Mas isso é um fator contraditório. Visto que nenhum indivíduo é uma ilha e não nascemos sabendo tudo, então, a figura do mestre se faz necessária, mesmo diante da questão de que somente o próprio indivíduo deveria ser capaz de se guiar e de crescer. O que pensar então?
O mestre é, ou deveria ser, alguém que já trilhou o caminho que apresenta e portanto acredita-se que este seja capaz de sanar dúvidas e direcionar corretamente o indivíduo para o alvo em questão. Contudo sabemos bem que em meio a milhões salvam-se dois ou três que tem de fato interesse real em auxiliar e não somente masturbar o próprio ego. E há de se afirmar que muitos destes dois ou três nem ao menos encaram-se como mestres de fato.

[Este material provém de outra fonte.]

theorem vecOnly_vlmax : t.hart.vlmax = s.hart.vlmax := by rw [h]; rfl
theorem vecOnly_ringSrc (v : Nat) : ringSrc t v = ringSrc s v := by rw [h]; rfl
theorem vecOnly_governs (m i : Nat) : governs t m i = governs s m i := by rw [h]; rfl
theorem elem_of_getV {v i w : Nat} (hv : getV t (v + i * w / s.hart.vlmax) = getV s (v + i * w / s.hart.vlmax)) :
    elem t v i w = elem s v i w := by
  unfold elem elemOf
  unfold getV at hv
  rw [vecOnly_vlmax h, hv]
end

theorem vecOnly_of_pre {s t : State} (h : Pre s t) : VecOnly s t := by
  unfold VecOnly
  rw [h.only]

theorem issuing_setElem {t : State} (h : Issuing t) (v i w x : Nat) (p : Bool) : Issuing (setElem v i w x p t) := by
  rw [(LoopOnly.rfl' t).setElem v i w x p]
  exact ⟨h.able, h.group, h.early, h.wait, h.halted, h.mq, h.bound, h.fault, h.sighted⟩

/-! Cells that lie apart -/

/-- No two of these cells, element j of the group l registers up, hold a bit in common. -/
def Apart (L w : Nat) (cell : Nat → Nat → Prop) : Prop :=
  ∀ j l j' l', cell j l → cell j' l' → l + j * w / L = l' + j' * w / L → j * w % L = j' * w % L → j = j' ∧ l = l'

/-- The cells of n planes (R262). -/
def planeCell (L n j l : Nat) : Prop := j < L ∧ l < n
/-- The cells of one group. -/
def groupCell (_ l : Nat) : Prop := l = 0

theorem planeCell_apart (L n : Nat) : Apart L 1 (planeCell L n) := by
  rintro j l j' l' ⟨hj, -⟩ ⟨hj', -⟩ hreg hpos
  rw [Nat.mul_one, Nat.mul_one] at hreg hpos
  rw [Nat.div_eq_of_lt hj, Nat.div_eq_of_lt hj'] at hreg
  rw [Nat.mod_eq_of_lt hj, Nat.mod_eq_of_lt hj'] at hpos
  exact ⟨hpos, hreg⟩

theorem groupCell_apart {L w : Nat} (hw : 0 < w) : Apart L w groupCell := by
  rintro j l j' l' rfl rfl hreg hpos
  refine ⟨by_contra fun hne => ?_, rfl⟩
  rcases elem_ne (L := L) hw hne with h | h <;> omega

/-- From s to t the cells of d for which `done` holds have been written with val, and nothing else has. -/
structure WroteCells (d w : Nat) (cell : Nat → Nat → Prop) (val : Nat → Nat → Nat) (s : State) (done : Nat → Nat → Prop)
    (t : State) : Prop where
  frame : VecOnly s t
  issuing : Issuing t
  within : ∀ j l, done j l → cell j l
  active : ∀ j l, done j l → elem t (d + l) j w = val j l % 2 ^ w
  kept : ∀ j l, cell j l → ¬ done j l → elem t (d + l) j w = elem s (d + l) j w
  others : ∀ r, (∀ j l, done j l → r ≠ d + l + j * w / s.hart.vlmax) → getV t r = getV s r

theorem WroteCells.none {d w : Nat} {cell : Nat → Nat → Prop} {val : Nat → Nat → Nat} {s t : State} (h : Pre s t) :
    WroteCells d w cell val s (fun _ _ => False) t :=
  ⟨vecOnly_of_pre h, h.issuing, fun _ _ => False.elim, fun _ _ => False.elim, fun j l _ _ => h.elem (d + l) j w,
    fun r _ => h.getV r⟩

section
variable {d w : Nat} {cell done : Nat → Nat → Prop} {val : Nat → Nat → Nat} {s t : State}
  (h : WroteCells d w cell val s done t)
include h

theorem WroteCells.congr {done' : Nat → Nat → Prop} (hd : ∀ j l, done' j l ↔ done j l) :
    WroteCells d w cell val s done' t := by
  rwa [show done' = done from funext₂ fun j l => propext (hd j l)]

/-- A cell more is written. -/
theorem WroteCells.setElem (hw : w ∣ s.hart.vlmax) (hL : 0 < s.hart.vlmax) (hm : s.hart.vlmax ≤ 65536)
    (ha : Apart s.hart.vlmax w cell) {i k : Nat} (hc : cell i k) (p : Bool) :
    WroteCells d w cell val s (fun j l => done j l ∨ (j = i ∧ l = k)) (Machine.setElem (d + k) i w (val i k) p t) := by
  have hframe := vecOnly_setElem h.frame (d + k) i w (val i k) p
  have hvl := vecOnly_vlmax h.frame
  have hsame : elem (Machine.setElem (d + k) i w (val i k) p t) (d + k) i w = val i k % 2 ^ w := by
    rw [elem, setElem_vregs, vecOnly_vlmax hframe, hvl]
    exact elemOf_setElemOf_same _ _ _ _ _ _ hw hL hm
  have hother : ∀ j l, cell j l → ¬ (j = i ∧ l = k) →
      elem (Machine.setElem (d + k) i w (val i k) p t) (d + l) j w = elem t (d + l) j w := by
    intro j l hcell hne
    rw [elem, setElem_vregs, vecOnly_vlmax hframe, elem, hvl]
    refine elemOf_setElemOf_other _ _ _ _ _ _ _ _ hw hL hm (not_and_or.1 fun ⟨hreg, hpos⟩ => ?_)
    obtain ⟨h1, h2⟩ := ha i k j l hc hcell (by omega) hpos
    exact hne ⟨h1.symm, h2.symm⟩
  refine ⟨hframe, issuing_setElem h.issuing _ _ _ _ _, ?within, ?active, ?kept, ?others⟩
  case within =>
    rintro j l (hd | ⟨rfl, rfl⟩)
    · exact h.within j l hd
    · exact hc
  case active =>
    intro j l hd
    by_cases heq : j = i ∧ l = k
    · obtain ⟨rfl, rfl⟩ := heq
      exact hsame
    · have hold := hd.resolve_right heq
      rw [hother j l (h.within j l hold) heq, h.active j l hold]
  case kept =>
    intro j l hcell hd
    obtain ⟨hold, hne⟩ := not_or.1 hd
    rw [hother j l hcell hne, h.kept j l hcell hold]
  case others =>
    intro r hr
    have hreg := hr i k (.inr ⟨rfl, rfl⟩)
    rw [← h.others r fun j l hd => hr j l (.inl hd), getV, setElem_vregs, hvl, get_setElemOf_other _ _ _ _ _ _ _ hreg]
    rfl

/-- A source element reads as at the start where no register of its own has been written. -/
theorem WroteCells.elem_source {v i w' : Nat} (hs : ∀ j l, done j l → v + i * w' / s.hart.vlmax ≠ d + l + j * w / s.hart.vlmax) :
    elem t v i w' = elem s v i w' := elem_of_getV h.frame (h.others _ hs)
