/-! ### State.quietTick -/

@[simp] theorem State.quietTick_par (s : State) : (s.quietTick).par = s.par := rfl
@[simp] theorem State.quietTick_pcnt (s : State) : (s.quietTick).pcnt = s.pcnt := rfl
@[simp] theorem State.quietTick_tx (s : State) :
    (s.quietTick).tx = { s.tx with lineOut := false } := rfl
@[simp] theorem State.quietTick_rx (s : State) : (s.quietTick).rx = s.rx := rfl
@[simp] theorem State.quietTick_tst (s : State) : (s.quietTick).tst = s.tst := rfl
@[simp] theorem State.quietTick_xferBusy (s : State) : (s.quietTick).xferBusy = s.xferBusy := rfl
@[simp] theorem State.quietTick_perrcnt (s : State) : (s.quietTick).perrcnt = s.perrcnt := rfl
@[simp] theorem State.quietTick_outcome (s : State) : (s.quietTick).outcome = s.outcome := rfl
@[simp] theorem State.quietTick_timeout (s : State) : (s.quietTick).timeout = s.timeout := rfl
@[simp] theorem State.quietTick_timer (s : State) : (s.quietTick).timer = s.timer := rfl
@[simp] theorem State.quietTick_captured (s : State) : (s.quietTick).captured = s.captured := rfl
@[simp] theorem State.quietTick_ackWait (s : State) : (s.quietTick).ackWait = s.ackWait := rfl
@[simp] theorem State.quietTick_held (s : State) : (s.quietTick).held = s.held := rfl
@[simp] theorem State.quietTick_inputs (s : State) : (s.quietTick).inputs = s.inputs := rfl
@[simp] theorem State.quietTick_results (s : State) : (s.quietTick).results = s.results := rfl
@[simp] theorem State.quietTick_freeCount (s : State) : (s.quietTick).freeCount = s.freeCount := rfl

/-! ### State.arm -/

@[simp] theorem State.arm_par (s : State) (r : TransactReq) : (s.arm r).par = s.par := rfl
@[simp] theorem State.arm_pcnt (s : State) (r : TransactReq) :
    (s.arm r).pcnt = BitVec.ofNat 4 (Config.freePcnt s.freeCount).val := rfl
@[simp] theorem State.arm_tx (s : State) (r : TransactReq) :
    (s.arm r).tx = { s.tx with txbuf := Memory.writeList s.tx.txbuf 0 ((wordsOfBytes r.bytes).map wencWord), txcnt := BitVec.ofNat 16 (r.bytes.length / 2 - 1), txDone := false } := rfl
@[simp] theorem State.arm_rx (s : State) (r : TransactReq) :
    (s.arm r).rx = { s.rx with rxbuf := Memory.cleared, rxwp := 0 } := rfl
@[simp] theorem State.arm_tst (s : State) (r : TransactReq) : (s.arm r).tst = .armed := rfl
@[simp] theorem State.arm_xferBusy (s : State) (r : TransactReq) :
    (s.arm r).xferBusy = s.xferBusy := rfl
@[simp] theorem State.arm_perrcnt (s : State) (r : TransactReq) :
    (s.arm r).perrcnt = s.perrcnt := rfl
@[simp] theorem State.arm_outcome (s : State) (r : TransactReq) :
    (s.arm r).outcome = s.outcome := rfl
@[simp] theorem State.arm_timeout (s : State) (r : TransactReq) :
    (s.arm r).timeout = r.deadline := rfl
@[simp] theorem State.arm_timer (s : State) (r : TransactReq) : (s.arm r).timer = s.timer := rfl
@[simp] theorem State.arm_captured (s : State) (r : TransactReq) :
    (s.arm r).captured = s.captured := rfl
@[simp] theorem State.arm_ackWait (s : State) (r : TransactReq) :
    (s.arm r).ackWait = s.ackWait := rfl
@[simp] theorem State.arm_held (s : State) (r : TransactReq) : (s.arm r).held = s.held := rfl
@[simp] theorem State.arm_inputs (s : State) (r : TransactReq) : (s.arm r).inputs = s.inputs := rfl
@[simp] theorem State.arm_results (s : State) (r : TransactReq) :
    (s.arm r).results = s.results := rfl
@[simp] theorem State.arm_freeCount (s : State) (r : TransactReq) :
    (s.arm r).freeCount = s.freeCount + 1 := rfl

Isso é interessante. As instituições, sejam elas discretas ou não, implicam que para alcançar determinados níveis você é capaz de lidar com tudo o que for relacionado ao seu posto e aos postos anteriores. Ter o respaldo de uma instituição (fraternidade, etc) é de fato muito interessante. Mas convenhamos que a arte do ensino é habilidade de poucos indivíduos, e que para esse campo do universo humano não basta somente saber passar adiante informações e sim ter ciência real daquilo em que se dispõem a transmitir.
pseudo mestres |
Se em meio a estes letrados das ciências ocultas "o buraco é mais embaixo" imaginemos então quando passamos a avaliar tantos gurus ou mestres das trocentas vertentes espiritualistas naturais. O xamanismo, grupos de magia natural e várias correntes que desenvolvem seus ritos e ensinamentos sem necessariamente possuírem um dogma ou uma instituição organizada dando suporte correm um risco maior de apresentarem seus caminhos por intermédio de indivíduos que tem objetivos muito mais sórdidos por trás e ai percebemos uma grande armadilha que todos os buscadores sinceros hão de enfrentar mais cedo ou mais tarde.

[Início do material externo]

-- ==== Sys2Proof/Laws/Memory.lean ====
section
/-!
SUPPORT. The buffers: reading after writing, the canonical form, and the search for the terminator.
-/

namespace Sys2Proof.Machine

/-- Writing leaves every other slot alone. -/
theorem Memory.read_write_other {w : Nat} (m : SlotMem w) (i j : Nat) (v : BitVec w) (h : j ≠ i) :
    Memory.read (Memory.write m i v) j = Memory.read m j := by
  induction m with
  | nil => unfold Memory.write; split <;> simp_all [Memory.read, Ne.symm]
  | cons e m ih =>
    obtain ⟨k, x⟩ := e
    unfold Memory.write
    split
    · split <;> simp [Memory.read, Ne.symm h]
    · split
      · subst i; split <;> simp [Memory.read, Ne.symm h]
      · simp [Memory.read, ih]

/-- In canonical form nothing is listed below the lower bound. -/
theorem Memory.read_below {w : Nat} (m : SlotMem w) (lo i : Nat)
    (hwf : Memory.wfFrom lo m = true) (h : i < lo) : Memory.read m i = 0 := by
  induction m generalizing lo with
  | nil => rfl
  | cons e m ih =>
    obtain ⟨k, x⟩ := e
    simp only [Memory.wfFrom, Bool.and_eq_true, decide_eq_true_eq] at hwf
    have hk : k ≠ i := by omega
    simp [Memory.read, hk, ih (k + 1) hwf.2 (by omega)]

/-- A value that is not 0 is read back from where it was written, whatever the form of the buffer. -/
theorem Memory.read_write_self_of_ne {w : Nat} (m : SlotMem w) (i : Nat) (v : BitVec w)
    (hv : v ≠ 0) : Memory.read (Memory.write m i v) i = v := by
  induction m with
  | nil => rw [Memory.write, if_neg hv]; simp [Memory.read]
  | cons e m ih =>
    obtain ⟨k, x⟩ := e
    rw [Memory.write, if_neg hv, if_neg hv]
    split
    · simp [Memory.read]
    · split
      · simp [Memory.read]
      · have : k ≠ i := fun h => ‹¬ i = k› h.symm
        rw [Memory.read, if_neg this, ih]

/-- In canonical form 0 is read back from where it was written. -/
theorem Memory.read_write_zero {w : Nat} (m : SlotMem w) (lo i : Nat)
    (hwf : Memory.wfFrom lo m = true) : Memory.read (Memory.write m i 0) i = 0 := by
  induction m generalizing lo with
  | nil => rw [Memory.write, if_pos rfl]; rfl
  | cons e m ih =>
    obtain ⟨k, x⟩ := e
    simp only [Memory.wfFrom, Bool.and_eq_true, decide_eq_true_eq] at hwf
    rw [Memory.write, if_pos rfl, if_pos rfl]
    split
    · rw [Memory.read, if_neg (by omega), Memory.read_below m (k + 1) i hwf.2 (by omega)]
    · split
      · exact Memory.read_below m (k + 1) i hwf.2 (by omega)
      · have : k ≠ i := fun h => ‹¬ i = k› h.symm
        rw [Memory.read, if_neg this, ih (k + 1) hwf.2]

/-- In canonical form a value is read back from where it was written. -/
theorem Memory.read_write_self {w : Nat} (m : SlotMem w) (lo i : Nat) (v : BitVec w)
    (hwf : Memory.wfFrom lo m = true) : Memory.read (Memory.write m i v) i = v := by
  by_cases hv : v = 0
  · rw [hv]; exact Memory.read_write_zero m lo i hwf
  · exact Memory.read_write_self_of_ne m i v hv

/-- A canonical form with a bound has every smaller bound. -/
theorem Memory.wfFrom_mono {w : Nat} (m : SlotMem w) (lo lo' : Nat) (h : lo' ≤ lo)
    (hwf : Memory.wfFrom lo m = true) : Memory.wfFrom lo' m = true := by
  cases m with
  | nil => rfl
  | cons e m =>
    obtain ⟨k, x⟩ := e
    simp only [Memory.wfFrom, Bool.and_eq_true, decide_eq_true_eq] at hwf ⊢
    exact ⟨⟨by omega, hwf.1.2⟩, hwf.2⟩

/-- Writing at or above the bound keeps the canonical form with that bound. -/
theorem Memory.wfFrom_write {w : Nat} (m : SlotMem w) (lo i : Nat) (v : BitVec w) (hi : lo ≤ i)
    (hwf : Memory.wfFrom lo m = true) : Memory.wfFrom lo (Memory.write m i v) = true := by
  induction m generalizing lo with
  | nil =>
    unfold Memory.write
    split
    · rfl
    · simpa [Memory.wfFrom, hi]
  | cons e m ih =>
    obtain ⟨k, x⟩ := e
    have hwf' := hwf
    simp only [Memory.wfFrom, Bool.and_eq_true, decide_eq_true_eq] at hwf
    unfold Memory.write
    split
    · split
      · exact hwf'
      · simp only [Memory.wfFrom, Bool.and_eq_true, decide_eq_true_eq, bne_iff_ne]
        exact ⟨⟨hi, by assumption⟩, ⟨by omega, by simpa using hwf.1.2⟩, hwf.2⟩
    · split
      · subst i
        split
        · exact Memory.wfFrom_mono m _ _ (by omega) hwf.2
        · simp only [Memory.wfFrom, Bool.and_eq_true, decide_eq_true_eq, bne_iff_ne]
          exact ⟨⟨hi, by assumption⟩, hwf.2⟩
      · simp only [Memory.wfFrom, Bool.and_eq_true, decide_eq_true_eq]
        exact ⟨hwf.1, ih (k + 1) (by omega) hwf.2⟩

/-- Every write keeps the canonical form. -/
theorem Memory.wf_write {w : Nat} (m : SlotMem w) (i : Nat) (v : BitVec w)
    (hwf : Memory.wf m = true) : Memory.wf (Memory.write m i v) = true :=
  Memory.wfFrom_write m 0 i v (by omega) hwf

/-- Writing a list of values keeps the canonical form. -/
theorem Memory.wf_writeList {w : Nat} (vs : List (BitVec w)) (m : SlotMem w) (i : Nat)
    (hwf : Memory.wf m = true) : Memory.wf (Memory.writeList m i vs) = true := by
  induction vs generalizing m i with
  | nil => exact hwf
  | cons v vs ih => exact ih _ _ (Memory.wf_write m i v hwf)

/-- The cleared buffer is in canonical form. -/
@[simp] theorem Memory.wf_cleared {w : Nat} : Memory.wf (Memory.cleared : SlotMem w) = true := rfl

/-- Every slot of the cleared buffer reads 0. -/
@[simp] theorem Memory.read_cleared {w : Nat} (i : Nat) :
    Memory.read (Memory.cleared : SlotMem w) i = 0 := rfl

/-- The buffers after reset are in canonical form. -/
theorem State.reset_buffers_wf :
    Memory.wf State.reset.tx.txbuf = true ∧ Memory.wf State.reset.rx.rxbuf = true := by
  decide

/-- What a written buffer lists was there before or is the written slot. -/
theorem Memory.mem_write {w : Nat} (m : SlotMem w) (i : Nat) (v : BitVec w) (e : Nat × BitVec w)
    (h : e ∈ Memory.write m i v) : e ∈ m ∨ e = (i, v) := by
  induction m with
  | nil =>
    unfold Memory.write at h
    split at h <;> simp_all
  | cons f m ih =>
    obtain ⟨k, x⟩ := f
    unfold Memory.write at h
    split at h
    · split at h
      · exact .inl h
      · simpa [or_comm, or_left_comm] using h
    · split at h
      · split at h
        · exact .inl (List.mem_cons_of_mem _ h)
        · rcases List.mem_cons.mp h with h | h
          · exact .inr h
          · exact .inl (List.mem_cons_of_mem _ h)
      · rcases List.mem_cons.mp h with h | h
        · exact .inl (h ▸ List.mem_cons_self)
        · exact (ih h).imp_left (List.mem_cons_of_mem _)

/-- What a buffer lists after a list of writes was there before or lies in the written range. -/
theorem Memory.mem_writeList {w : Nat} (vs : List (BitVec w)) (m : SlotMem w) (i : Nat)
    (e : Nat × BitVec w) (h : e ∈ Memory.writeList m i vs) :
    e ∈ m ∨ (i ≤ e.1 ∧ e.1 < i + vs.length) := by
  induction vs generalizing m i with
  | nil => exact .inl h
  | cons v vs ih =>
    rcases ih _ _ h with h | h
    · rcases Memory.mem_write m i v e h with h | h
      · exact .inl h
      · exact .inr (by subst h; simp)
    · exact .inr (by simp only [List.length_cons]; omega)

/-- Slots outside the written range read as before. -/
theorem Memory.read_writeList_other {w : Nat} (vs : List (BitVec w)) (m : SlotMem w) (i j : Nat)
    (h : j < i ∨ i + vs.length ≤ j) : Memory.read (Memory.writeList m i vs) j = Memory.read m j := by
  induction vs generalizing m i with
  | nil => rfl
  | cons v vs ih =>
    simp only [List.length_cons] at h
    rw [Memory.writeList, ih _ _ (by omega), Memory.read_write_other _ _ _ _ (by omega)]

/-- Values that are not 0 are read back from the range they were written to. -/
theorem Memory.read_writeList {w : Nat} (vs : List (BitVec w)) (hv : ∀ v ∈ vs, v ≠ 0)
    (m : SlotMem w) (i k : Nat) (v : BitVec w) (h : vs[k]? = some v) :
    Memory.read (Memory.writeList m i vs) (i + k) = v := by
  induction vs generalizing m i k with
  | nil => simp at h
  | cons x vs ih =>
    cases k with
    | zero =>
      have hx : x = v := by simpa using h
      subst hx
      rw [Memory.writeList, Memory.read_writeList_other _ _ _ _ (by omega), Nat.add_zero,
        Memory.read_write_self_of_ne _ _ _ (hv x List.mem_cons_self)]
    | succ k =>
      have h' : vs[k]? = some v := by simpa using h
      have := ih (fun v hm => hv v (List.mem_cons_of_mem _ hm)) (Memory.write m i x) (i + 1) k h'
      rw [Memory.writeList]
      rwa [Nat.add_right_comm, Nat.add_assoc] at this

/-- A slot that does not read 0 is listed with the value it reads. -/
theorem Memory.mem_of_read_ne {w : Nat} (m : SlotMem w) (i : Nat) (h : Memory.read m i ≠ 0) :
    (i, Memory.read m i) ∈ m := by
  induction m with
  | nil => exact absurd rfl h
  | cons e m ih =>
    obtain ⟨k, x⟩ := e
    by_cases hk : k = i
    · subst hk; simp [Memory.read]
    · simp only [Memory.read, hk, if_false] at h ⊢
      exact List.mem_cons_of_mem _ (ih h)

/-- The slots of a range, in order. -/
@[simp] theorem Memory.length_readList {w : Nat} (m : SlotMem w) (i n : Nat) :
    (Memory.readList m i n).length = n := by
  induction n generalizing i with
  | zero => rfl
  | succ n ih => simp [Memory.readList, ih]

theorem Memory.getElem?_readList {w : Nat} (m : SlotMem w) (i n k : Nat) (h : k < n) :
    (Memory.readList m i n)[k]? = some (Memory.read m (i + k)) := by
  induction n generalizing i k with
  | zero => omega
  | succ n ih =>
    cases k with
    | zero => rfl
    | succ k =>
      rw [Memory.readList, List.getElem?_cons_succ, ih (i + 1) k (by omega)]
      congr 2
      omega

/-- The search finds the least slot that holds the terminator (R156). -/
theorem Memory.findTerminator_some (m : SlotMem 16) (i n j : Nat)
    (h : Memory.findTerminator m i n = some j) :
    i ≤ j ∧ j < i + n ∧ Memory.read m j = terminator ∧
      ∀ k, i ≤ k → k < j → Memory.read m k ≠ terminator := by
  induction n generalizing i with
  | zero => simp [Memory.findTerminator] at h
  | succ n ih =>
    unfold Memory.findTerminator at h
    split at h
    · have : i = j := by simpa using h
      subst this
      exact ⟨le_refl _, by omega, by assumption, fun k h1 h2 => by omega⟩
    · obtain ⟨h1, h2, h3, h4⟩ := ih (i + 1) h
      refine ⟨by omega, by omega, h3, fun k hk hkj => ?_⟩
      rcases Nat.eq_or_lt_of_le hk with rfl | hk
      · assumption
      · exact h4 k hk hkj

/-- The search finds nothing exactly when no slot holds the terminator (R156). -/
theorem Memory.findTerminator_none (m : SlotMem 16) (i n : Nat) :
    Memory.findTerminator m i n = none ↔
      ∀ k, i ≤ k → k < i + n → Memory.read m k ≠ terminator := by
  induction n generalizing i with
  | zero => simp [Memory.findTerminator]; intros; omega
  | succ n ih =>
    unfold Memory.findTerminator
    split
    · simp only [reduceCtorEq, false_iff, not_forall]
      exact ⟨i, le_refl _, by omega, by simpa⟩
    · rw [ih (i + 1)]
      constructor
      · intro h k h1 h2
        rcases Nat.eq_or_lt_of_le h1 with rfl | h1
        · assumption
        · exact h k h1 (by omega)
      · exact fun h k h1 h2 => h k (by omega) (by omega)

end Sys2Proof.Machine
end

Não basta pensarmos que a espiritualidade devolve o que fazemos em dobro, triplo ou seja lá quanto for; antes disso esse tal "mestre" já desvirtuou o caminho de vários possíveis grandes criadores e isso é uma lástima. Não basta pensarmos que isso é mais um aprendizado para o neófito e que este se fortalecerá no futuro, nada garante isso. O que de fato deveríamos pensar então? Claro, numa saída:
- E a primeira é nunca, em momento algum, baixar a cabeça para quem quer que seja. Para recebermos um ensinamento ou conhecimento não precisamos nos colocar em posição de servo. Isso é coisa de religiões patriarcais e é muito vil. Esse ato de servilidade é uma porta bestial que dará acesso ao nosso universo interno por indivíduos muitas vezes inescrupulosos. Um verdadeiro mestre em momento algum se permitiria a fazer isso, deixando ao acaso da natureza, um dia qualquer ser aberto naturalmente o caminho. E se também não for isso não deverá ser um problema. Há de se refletir que humildade ou simplicidade são coisas bem distintas de servilidade.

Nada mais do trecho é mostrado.